-- ==== Sys2Proof/Config.lean ====
section
/-! DEFINITION. What one machine fixes: the parameters of 00_scope.md R7, and the open parameter `EQ_INTERNAL` of R8. -/

namespace Sys2Proof

/-- The two values of `EQ_INTERNAL` (R8): which of two Internal nodes of equal weight comes first. -/
inductive EqInternal where
  /-- The node merged earlier comes first (D4). -/
  | oldestFirst
  /-- The node merged later comes first (D4). -/
  | newestFirst
  deriving DecidableEq, Repr, Inhabited

namespace Config

/-- The open parameter of R8 (D4 `OPEN`): it has no body, so no proof can know its value (log entry 1).
`State.reset` puts it into the state; every statement over all states holds for both values. -/
opaque eqInternal : EqInternal

/-- `NSYM` (R7). -/
def nSym : Nat := 256

/-- `MAXNODES` (R7). -/
def maxNodes : Nat := 511

/-- `MAXCODELEN` (R7, R155). -/
def maxCodeLen : Nat := 255

/-- `HDR_LEN(k)` (R7, R91). -/
def hdrLen (k : Nat) : Nat := 1 + 5 * k

/-- The greatest count or weight, `2^32 - 1` (R122, R137). -/
def maxCount : Nat := 0xFFFFFFFF

/-- `WBUF_CAP` (R7): recorded, read by no rule (R180, C1). -/
def wbufCap : Nat := 4096

/-- `RBUF_CAP` (R7): recorded, read by no rule. -/
def rbufCap : Nat := 4096

/-- `WBUF2_CAP` (R7): recorded, read by no rule. -/
def wbuf2Cap : Nat := 8192

/-- `HBUF_CAP` (R7): recorded, read by no rule. -/
def hbufCap : Nat := 2048

end Config

end Sys2Proof
end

### Exercise brief
A single number is expected here: the count of lines in the material above with "rule" in them.

### The answer
4